No começo de 2005, Ameneh foi atendida por Ramón Medel. Apesar de não falar uma palavra em espanhol, os dois acabaram se tornando amigos, afinal, as mãos do médico foram responsáveis por 10 cirurgias no rosto da iraniana. Os procedimentos foram tão bem sucedidos que ela recuperou a visão parcial em um de seus olhos. 

Aos poucos, a moça foi se integrando à sociedade de Barcelona, conhecendo novas pessoas e melhorando seu espanhol. Tudo parecia correr bem em sua vida, entretanto, em 2007, uma infecção em seu olho acabou a deixando cega novamente. O revanchismo tomou conta de si. Naquele momento ela jurou que todo seu sofrimento não ficaria impune e que faria de tudo em nome da justiça.  

Três anos depois de ser preso, Majid foi condenado pelo tribunal do Irã. Como pena, ele teria de receber em cada um dos seus olhos 10 gotas do mesmo ácido que havia atirado em Ameneh. A pena foi baseada na Lei do Talião, que permitia que a vítima perdoasse seu agressor ou se vingasse dele. Outro ponto na sentença é que a própria Bahrami poderia realizar o trabalho de cegar seu perseguidor. Ela aceitou.  

A notícia da condenação se espalhou pelo mundo de maneira muito polêmica. A sentença foi condenada por diversas organizações dos direitos humanos, entre elas, a Anistia Internacional. Apesar das controversas, a iraniana, que já vivia há três anos na Espanha, estava convencida que a punição era o certo a se fazer. 

No ano seguinte, em 2009, Ameneh passara por sua 19ª cirurgia no rosto. Àquela altura, já havia publicado um livro em alemão chamado “Olho por Olho”. Apesar de todos os indícios, sua irmã mais nova, Shadi Bahrami, explicou que a iraniana não tinha intenção de concluir a cruel pena contra seu agressor.  

“Ela não queria fazer isso e eu sabia que ia desistir. Ela queria que ele ficasse com medo. Agora no Irã, já sabem: se alguém quiser atacar outro com ácido, poderá enfrentar o mesmo destino. Mas antes não tínhamos [as mulheres] esta opção”, disse em entrevista repercutida pelo O Globo.  

No dia 31 de julho de 2011, sete anos depois do ataque que sofreu, estava nas mãos de Bahrami colher os frutos do “olho por olho, dente por dente”. Porém, no último minuto, ela surpreendeu Mohavedi dizendo: “Eu te perdoo”. O homem desabou a chorar em seus pés.  

“Falei com meu irmão, que estava comigo na hora, para esperar, porque não queria fazer aquilo.
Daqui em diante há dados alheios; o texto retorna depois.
/-- Only the clock, the timebases with what is left of a slew, and the count of free values move with time. -/
theorem State.advance_same (t : Nat) :
    s.advance t = { s with now := (s.advance t).now, time := (s.advance t).time, free := (s.advance t).free } := rfl

@[simp] theorem State.advance_reg (t : Nat) (c : Copy) (a : Nat) : (s.advance t).reg c a = s.reg c a := rfl
@[simp] theorem State.advance_getF (t : Nat) (c : Copy) (f : Fld) : (s.advance t).getF c f = s.getF c f := rfl
@[simp] theorem State.advance_mast (t : Nat) (m : Mast) : (s.advance t).mast m = s.mast m := rfl
@[simp] theorem State.advance_voters (t : Nat) : (s.advance t).voters = s.voters := rfl
@[simp] theorem State.advance_votes (t : Nat) (m : Mast) : (s.advance t).votes m = s.votes m := rfl

end Sys2Proof.Machine
end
Nunca quis fazer isso, sempre me perguntaram se era uma vingança, mas não. Nas apliquei a lei por quatro motivos: primeiro por Deus, a lei era no Alcorão, mas no livro também está escrito que aquele que renega tal direito recebe muitos presentes; segundo, por meu país, a população iraniana já é muito estigmatizada por jornalistas que escrevem muitas coisas erradas sobre as pessoas daqui; terceiro, por causa de duas pessoas, o médico Ramón Medel e Amir Sabouri [um amigo]; e quarto, por minha família, para que eles possam viver tranquilos até o último minuto”, disse a iraniana sobre sua escolha.